I was an excellent photographer. The skills I possessed could not be taught. I could not teach Stephanie to look at people with detachment. I could not teach her to talk to them in a way that made them forget about the photographer and their tendency to perform for the camera. I could not teach Stephanie how to interact with people in a way that enticed them to let down their guard and say what was really on their minds. These skills led to photographs that exposed what was below the surface.
None of those things had been covered in the photography class I’d taken. They weren’t covered in any photography class and probably not in a classroom at all. I just knew these things because I’d spent my life watching how people behave. Stephanie, it seemed to me, had spent her life watching for people to make mistakes.
She was so enthralled with her religious views, she was blind to the true nature of other people.
I couldn’t understand how she’d managed to raise a dynamic, savvy daughter like Eileen. It was a mystery, and I wondered if even Eileen or Stephanie knew the answer to that question. Eileen had none of her mother’s religious rules and none of her mother’s anxious, awkward neediness. It was that neediness I disliked most of all. It was exhausting and off-putting. Being around her made most people feel as if they had to take care of her, watching out for her feelings. That was not the way to become a competent, confident professional photographer.

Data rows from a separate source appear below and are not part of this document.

/-- R422, R428, R429, R431: a COLD reset leaves every register, buffer, queue and bank as at reset, with the straps and seat of
the pins; boot flash and what has been burned stay. R369, R422, R423, R425, R426, R430, R432, R456: a WARM reset by software or
by HOST_PERST_L and an FLR, by itself or by HOST_PERST_L, show their record and are busy until their clear ends; then the fields
of the classes that they clear read as at reset; a WARM reset leaves the mode BOOT with the cores off and a start due. A pulse
of the pin below a microsecond does nothing, its deassertion and the receiver's exit from idle pend their sources. -/
def Obligations.ColdResetAndOtherResetsClearWhatTheyReach : Prop :=
  (∀ (s : State) (straps : Byte) (seat present : Bool),
    ∃ t, exec (.coldReset straps seat present) s = .next t ∧ t.regs = State.reset.regs ∧ t.banks = State.reset.banks ∧
      t.buf = State.reset.buf ∧ t.q = State.reset.q ∧ t.tab = State.reset.tab ∧ t.hbm = State.reset.hbm ∧ t.fab = State.reset.fab ∧
      t.icu = State.reset.icu ∧ t.pwr = State.reset.pwr ∧ t.time = State.reset.time ∧ t.cairn = State.reset.cairn ∧ t.rst = State.reset.rst ∧
      t.pins.straps = straps ∧ t.pins.seat = seat ∧ t.pins.present = present ∧ t.boot.partA = s.boot.partA ∧ t.boot.partB = s.boot.partB ∧
      t.boot.staging = s.boot.staging ∧ t.sec.burned = s.sec.burned ∧ t.sec.revoked = s.sec.revoked ∧ t.pending = s.pending) ∧
  (∀ s : State,
    (s.mode ≠ 0 → s.rst.warm = false →
      (∀ m : Master, s.access m 0x00 0x104 4 true = .ok → ∃ t, exec (.softWarm m) s = .next t ∧ t.rst = { s.rst with warm := true, flr := false, blocks := [] } ∧
        t.rd Reg.RST_STAT_BUSY = 1 ∧ t.rd Reg.RST_STAT_LAST = 2 ∧ t.rd Reg.RST_STAT_SRC = 2 ∧ (∀ c, c < 4 → t.coreState c = 0) ∧
        t.rd Reg.RST_CNT_WARM = min (s.rd Reg.RST_CNT_WARM + 1) 0xFFFF ∧ t.tdm.cur = none) ∧
      (∃ t, exec .flr s = .next t ∧ t.rst = { s.rst with flr := true } ∧ t.host = { s.host with bme := false } ∧ t.rd Reg.RST_STAT_BUSY = 1 ∧
        t.rd Reg.RST_STAT_LAST = 3 ∧ t.rd Reg.RST_STAT_SRC = 3 ∧ t.rd Reg.RST_CNT_FLR = min (s.rd Reg.RST_CNT_FLR + 1) 0xFFFF) ∧
      (∀ us, 100 ≤ us → ∃ t, exec (.hostPerst us) s = .next t ∧ t.pins.hostPerst = true ∧ t.host.bme = false ∧ t.rd Reg.HIF_STAT_LINK_UP = 0 ∧
        t.rd Reg.RST_STAT_BUSY = 1 ∧ t.rd Reg.RST_STAT_SRC = 1 ∧
        (s.rdb Reg.RST_CFG_PERST_SCOPE = false → t.rst.warm = true ∧ t.rd Reg.RST_STAT_LAST = 2) ∧
        (s.rdb Reg.RST_CFG_PERST_SCOPE = true → t.rst.flr = true ∧ t.rst.warm = false ∧ t.rd Reg.RST_STAT_LAST = 3))) ∧
    (exec (.hostPerst 0) s = .next s) ∧
    (s.rst.warm = true → ∃ t, exec .warmClearDone s = .next t ∧ t.mode = 1 ∧ t.rst.warm = false ∧ t.rst.headless = false ∧
      t.boot.startDue = true ∧ t.rd Reg.RST_STAT_BUSY = 0 ∧ t.buf.bufs = [] ∧ t.cairn.armed = [] ∧ t.banks.parse = State.reset.banks.parse ∧
      ∀ c, c < 4 → t.coreState c = 0) ∧
    (s.rst.flr = true → ∃ t, exec .flrClearDone s = .next t ∧ t.rst = { s.rst with flr := false } ∧ t.rd Reg.RST_STAT_BUSY = 0 ∧
      t.host.tags = [] ∧ t.host.winOld = [] ∧ t.banks = s.banks ∧ t.buf = s.buf ∧
      ∀ p ∈ hostPages, ∀ f ∈ pageFields p, (f.ret = .s ∨ f.ret = .v) → ∀ i ∈ f.instances, liveKeys.contains (fkey p f i) = false →
        isTele (fkey p f i) = false → t.regs.active.lookup (fkey p f i) = none) ∧
    (s.mode ≠ 0 → s.pagePowered 0x08 = true →
      exec .hostPerstDeassert s = .next { s with
        pins := { s.pins with hostPerst := false }
        icu := { s.icu with edge := withNat s.icu.edge 16 } } ∧
      exec .hrxIdleExit s = .next { s with icu := { s.icu with edge := withNat s.icu.edge 17 } }))

/-- R461: a clock of the test access port takes its controller to the next state, and five with TMS high take it to
Test-Logic-Reset from any; in Shift-DR outside CHIP_PORST_L the bypass bit goes out and TDI comes in; no clock changes anything
but the port. -/
def Obligations.TestClocksMoveThePortAlone : Prop :=
  (∀ (s : State) (tms tdi : Bool), ∃ t, exec (.tapClock tms tdi) s = .next t ∧ t.tap.state = tapNext s.tap.state tms ∧
    t = { s with tap := t.tap, outbox := t.outbox, fresh := t.fresh } ∧
    (s.tap.state = 2 → s.pins.porst = false → t.tap.bypass = tdi ∧ t.outbox = s.outbox ++ [.tdo s.tap.bypass] ∧ t.fresh = s.fresh)) ∧
  ∀ st, st < 16 → tapNext (tapNext (tapNext (tapNext (tapNext st true) true) true) true) true = 15
end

Stephanie was dangerous. Fanatics always are. They don’t think things through, and they aren’t careful. They have an agenda that drives everything they think, say, and do.
I was dangerous too, of course, but in a different way. My danger was calculated and planned. Stephanie was the type who could easily get lost in her own fantastical view of the world and end up doing something that destroyed the lives of people around her—our small consulting firm, her daughter, maybe even herself. But mostly, me.

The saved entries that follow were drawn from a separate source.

@[simp] theorem State.swapBanks_but {u : Nat} (hu : u &&& 64 = 64) (s : State) (p : Nat) (gen : Nat) (target : Nat) :
    (State.swapBanks s p gen target).but u = s.but u := by
  refine State.but_mono hu ?_
  unfold State.swapBanks
  first
  | (simp; done)
  | ((try dsimp only); (repeat' split) <;> first
    | (simp; done)
    | (simp [*]; done)
    | (have e := State.but_fst 64 ‹_ = (_, _)›; simp at e; simp [e]; done)
    | (have e := State.but_snd 64 ‹_ = (_, _)›; simp at e; simp [e]; done))

@[simp] theorem State.commitBanks_but {u : Nat} (hu : u &&& 65 = 65) (s : State) (p : Nat) (target : Nat) :
    (State.commitBanks s p target).but u = s.but u := by
  refine State.but_mono hu ?_
  unfold State.commitBanks
  first
  | (simp; done)
  | ((try dsimp only); (repeat' split) <;> first
    | (simp; done)
    | (simp [*]; done)
    | (have e := State.but_fst 65 ‹_ = (_, _)›; simp at e; simp [e]; done)
    | (have e := State.but_snd 65 ‹_ = (_, _)›; simp at e; simp [e]; done))

@[simp] theorem State.commitRegs_but {u : Nat} (hu : u &&& 2164260865 = 2164260865) (s : State) (p : Nat) :
    (State.commitRegs s p).but u = s.but u := by
  refine State.but_mono hu ?_
  unfold State.commitRegs
  first
  | (simp; done)
  | ((try dsimp only); (repeat' split) <;> first
    | (simp; done)
    | (simp [*]; done)
    | (have e := State.but_fst 2164260865 ‹_ = (_, _)›; simp at e; simp [e]; done)
    | (have e := State.but_snd 2164260865 ‹_ = (_, _)›; simp at e; simp [e]; done))

@[simp] theorem State.shaperCommit_but {u : Nat} (hu : u &&& 1024 = 1024) (s : State) (e : Nat × Nat) :
    (State.shaperCommit s e).but u = s.but u := by
  refine State.but_mono hu ?_
  unfold State.shaperCommit
  first
  | (simp; done)
  | ((try dsimp only); (repeat' split) <;> first
    | (simp; done)
    | (simp [*]; done)
    | (have e := State.but_fst 1024 ‹_ = (_, _)›; simp at e; simp [e]; done)
    | (have e := State.but_snd 1024 ‹_ = (_, _)›; simp at e; simp [e]; done))

@[simp] theorem State.mapsCommit_but {u : Nat} (hu : u &&& 1024 = 1024) (s : State) :
    (State.mapsCommit s).but u = s.but u := by
  refine State.but_mono hu ?_
  unfold State.mapsCommit
  first
  | (simp; done)
  | ((try dsimp only); (repeat' split) <;> first
    | (simp; done)
    | (simp [*]; done)
    | (have e := State.but_fst 1024 ‹_ = (_, _)›; simp at e; simp [e]; done)
    | (have e := State.but_snd 1024 ‹_ = (_, _)›; simp at e; simp [e]; done))

@[simp] theorem State.calendarCommit_but {u : Nat} (hu : u &&& 2164269057 = 2164269057) (s : State) (p : Nat) :
    (State.calendarCommit s p).but u = s.but u := by
  refine State.but_mono hu ?_
  unfold State.calendarCommit
  first
  | (simp; done)
  | ((try dsimp only); (repeat' split) <;> first
    | (simp; done)
    | (simp [*]; done)
    | (have e := State.but_fst 2164269057 ‹_ = (_, _)›; simp at e; simp [e]; done)
    | (have e := State.but_snd 2164269057 ‹_ = (_, _)›; simp at e; simp [e]; done))

@[simp] theorem State.afterCommit_but {u : Nat} (hu : u &&& 2172838919 = 2172838919) (before s : State) (p : Nat) : (State.afterCommit before s p).but u = s.but u := by
  refine State.but_mono hu ?_
  unfold State.afterCommit
  (repeat' split) <;> simp

@[simp] theorem State.commitGroup_but {u : Nat} (hu : u &&& 2172838983 = 2172838983) (target : Nat) (s : State) (p : Nat) :
    (State.commitGroup target s p).but u = s.but u := by
  refine State.but_mono hu ?_
  unfold State.commitGroup
  first
  | (simp; done)
  | ((try dsimp only); (repeat' split) <;> first
    | (simp; done)
    | (simp [*]; done)
    | (have e := State.but_fst 2172838983 ‹_ = (_, _)›; simp at e; simp [e]; done)
    | (have e := State.but_snd 2172838983 ‹_ = (_, _)›; simp at e; simp [e]; done))

@[simp] theorem State.commitModes_but {u : Nat} (hu : u &&& 2376962717 = 2376962717) (before s : State) (mask : Nat) :
    (State.commitModes before s mask).but u = s.but u := by
  refine State.but_mono hu ?_
  unfold State.commitModes
  dsimp only
  (repeat' split) <;> simp

@[simp] theorem State.settleStep_but {u : Nat} (hu : u &&& 2164441089 = 2164441089) (s : State) (old : Nat) :
    (State.settleStep s old).but u = s.but u := by
  refine State.but_mono hu ?_
  unfold State.settleStep
  first
  | (simp; done)
  | ((try dsimp only); (repeat' split) <;> first
    | (simp; done)
    | (simp [*]; done)
    | (have e := State.but_fst 2164441089 ‹_ = (_, _)›; simp at e; simp [e]; done)
    | (have e := State.but_snd 2164441089 ‹_ = (_, _)›; simp at e; simp [e]; done))

@[simp] theorem State.applyStep_but {u : Nat} (hu : u &&& 2164441093 = 2164441093) (s : State) (target : Nat) :
    (State.applyStep s target).but u = s.but u := by
  refine State.but_mono hu ?_
  unfold State.applyStep
  first
  | (simp; done)
  | ((try dsimp only); (repeat' split) <;> first
    | (simp; done)
    | (simp [*]; done)
    | (have e := State.but_fst 2164441093 ‹_ = (_, _)›; simp at e; simp [e]; done)
    | (have e := State.but_snd 2164441093 ‹_ = (_, _)›; simp at e; simp [e]; done))

@[simp] theorem State.commitOne_but {u : Nat} (hu : u &&& 2381313791 = 2381313791) (s : State) (a : Sys2Proof.Machine.Armed) :
    (State.commitOne s a).but u = s.but u := by
  refine State.but_mono hu ?_
  unfold State.commitOne
  first
  | (simp; done)
  | ((try dsimp only); (repeat' split) <;> first
    | (simp; done)
    | (simp [*]; done)
    | (have e := State.but_fst 2381313791 ‹_ = (_, _)›; simp at e; simp [e]; done)
    | (have e := State.but_snd 2381313791 ‹_ = (_, _)›; simp at e; simp [e]; done))

@[simp] theorem State.commitDue_but {u : Nat} (hu : u &&& 2381313791 = 2381313791) (fuel : Nat) (s : State) :
    (State.commitDue fuel s).but u = s.but u := by
  refine State.but_mono hu ?_
  induction fuel generalizing s with
  | zero => rfl
  | succ k ih =>
    unfold State.commitDue
    split
    · rw [ih]; simp
    · rfl

@[simp] theorem State.afterStep_but {u : Nat} (hu : u &&& 2172723221 = 2172723221) (s : State) (old : Nat) :
    (State.afterStep s old).but u = s.but u := by
  refine State.but_mono hu ?_
  unfold State.afterStep
  first
  | (simp; done)
  | ((try dsimp only); (repeat' split) <;> first
    | (simp; done)
    | (simp [*]; done)
    | (have e := State.but_fst 2172723221 ‹_ = (_, _)›; simp at e; simp [e]; done)
    | (have e := State.but_snd 2172723221 ‹_ = (_, _)›; simp at e; simp [e]; done))

@[simp] theorem State.commitAll_but {u : Nat} (hu : u &&& 2381313791 = 2381313791) (s : State) :
    (State.commitAll s).but u = s.but u := by
  refine State.but_mono hu ?_
  unfold State.commitAll
  first
  | (simp; done)
  | ((try dsimp only); (repeat' split) <;> first
    | (simp; done)
    | (simp [*]; done)
    | (have e := State.but_fst 2381313791 ‹_ = (_, _)›; simp at e; simp [e]; done)
    | (have e := State.but_snd 2381313791 ‹_ = (_, _)›; simp at e; simp [e]; done))

@[simp] theorem State.retire_but {u : Nat} (hu : u &&& 64 = 64) (s : State) (p : Nat) :
    (State.retire s p).but u = s.but u := by
  refine State.but_mono hu ?_
  unfold State.retire
  first
  | (simp; done)
  | ((try dsimp only); (repeat' split) <;> first
    | (simp; done)
    | (simp [*]; done)
    | (have e := State.but_fst 64 ‹_ = (_, _)›; simp at e; simp [e]; done)
    | (have e := State.but_snd 64 ‹_ = (_, _)›; simp at e; simp [e]; done))

theorem execCairnPost_but {u : Nat} (hu : u &&& 3238002721 = 3238002721) (m : Sys2Proof.Master) (slot : Nat) (s : State) {z : State} (h : execCairnPost m slot s = .next z) :
    z.but u = s.but u := by
  refine State.but_mono hu ?_
  revert h
  unfold execCairnPost
  (try dsimp only)
  intro h
  obtain rfl := Host.Outcome.next.inj h
  clear h
  first
  | (simp; done)
  | ((repeat' split) <;> first
    | (simp; done)
    | (simp [*]; done)
    | (have e := State.but_fst 3238002721 ‹_ = (_, _)›; simp at e; simp [e]; done)
    | (have e := State.but_snd 3238002721 ‹_ = (_, _)›; simp at e; simp [e]; done))

theorem execCairnCancel_but {u : Nat} (hu : u &&& 3238002721 = 3238002721) (m : Sys2Proof.Master) (slot : Nat) (seq : Nat) (s : State) {z : State} (h : execCairnCancel m slot seq s = .next z) :
    z.but u = s.but u := by
  refine State.but_mono hu ?_
  revert h
  unfold execCairnCancel
  (try dsimp only)
  intro h
  obtain rfl := Host.Outcome.next.inj h
  clear h
  first
  | (simp; done)
  | ((repeat' split) <;> first
    | (simp; done)
    | (simp [*]; done)
    | (have e := State.but_fst 3238002721 ‹_ = (_, _)›; simp at e; simp [e]; done)
    | (have e := State.but_snd 3238002721 ‹_ = (_, _)›; simp at e; simp [e]; done))

theorem execCairnCommit_but {u : Nat} (hu : u &&& 2381313791 = 2381313791) (s : State) {z : State} (h : execCairnCommit s = .next z) :
    z.but u = s.but u := by
  refine State.but_mono hu ?_
  revert h
  unfold execCairnCommit
  (try dsimp only)
  intro h
  obtain rfl := Host.Outcome.next.inj h
  clear h
  first
  | (simp; done)
  | ((repeat' split) <;> first
    | (simp; done)
    | (simp [*]; done)
    | (have e := State.but_fst 2381313791 ‹_ = (_, _)›; simp at e; simp [e]; done)
    | (have e := State.but_snd 2381313791 ‹_ = (_, _)›; simp at e; simp [e]; done))

theorem execBankRetire_but {u : Nat} (hu : u &&& 64 = 64) (page : Nat) (s : State) {z : State} (h : execBankRetire page s = .next z) :
    z.but u = s.but u := by
  refine State.but_mono hu ?_
  revert h
  unfold execBankRetire
  (try dsimp only)
  intro h
  obtain rfl := Host.Outcome.next.inj h
  clear h
  first
  | (simp; done)
  | ((repeat' split) <;> first
    | (simp; done)
    | (simp [*]; done)
    | (have e := State.but_fst 64 ‹_ = (_, _)›; simp at e; simp [e]; done)
    | (have e := State.but_snd 64 ‹_ = (_, _)›; simp at e; simp [e]; done))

This mentoring thing seemed like a test of some kind. If I didn’t do it in a way that was acceptable to Trystan, I might lose a job that kept me entertained and paid me quite well. It wasn’t as if I had a solid work history with excellent references that would easily get me a new position, especially one with the freedom and creative energy this one offered.
Sure, Tess would give me a good reference. So might Trystan if I didn’t drive my mentee over the edge, but that wasn’t enough.
I didn’t want to go back to social media management or data analysis or any of the things I’d done in the past. I liked taking pictures, and I didn’t want to stop. I liked watching people through a camera lens. So for now, there was no choice but to help Stephanie become a photographer, starting with a plan for how I would hold her hand and make her feel she could trust my advice and trust me. Because that’s what a mentor does. I did Google that part.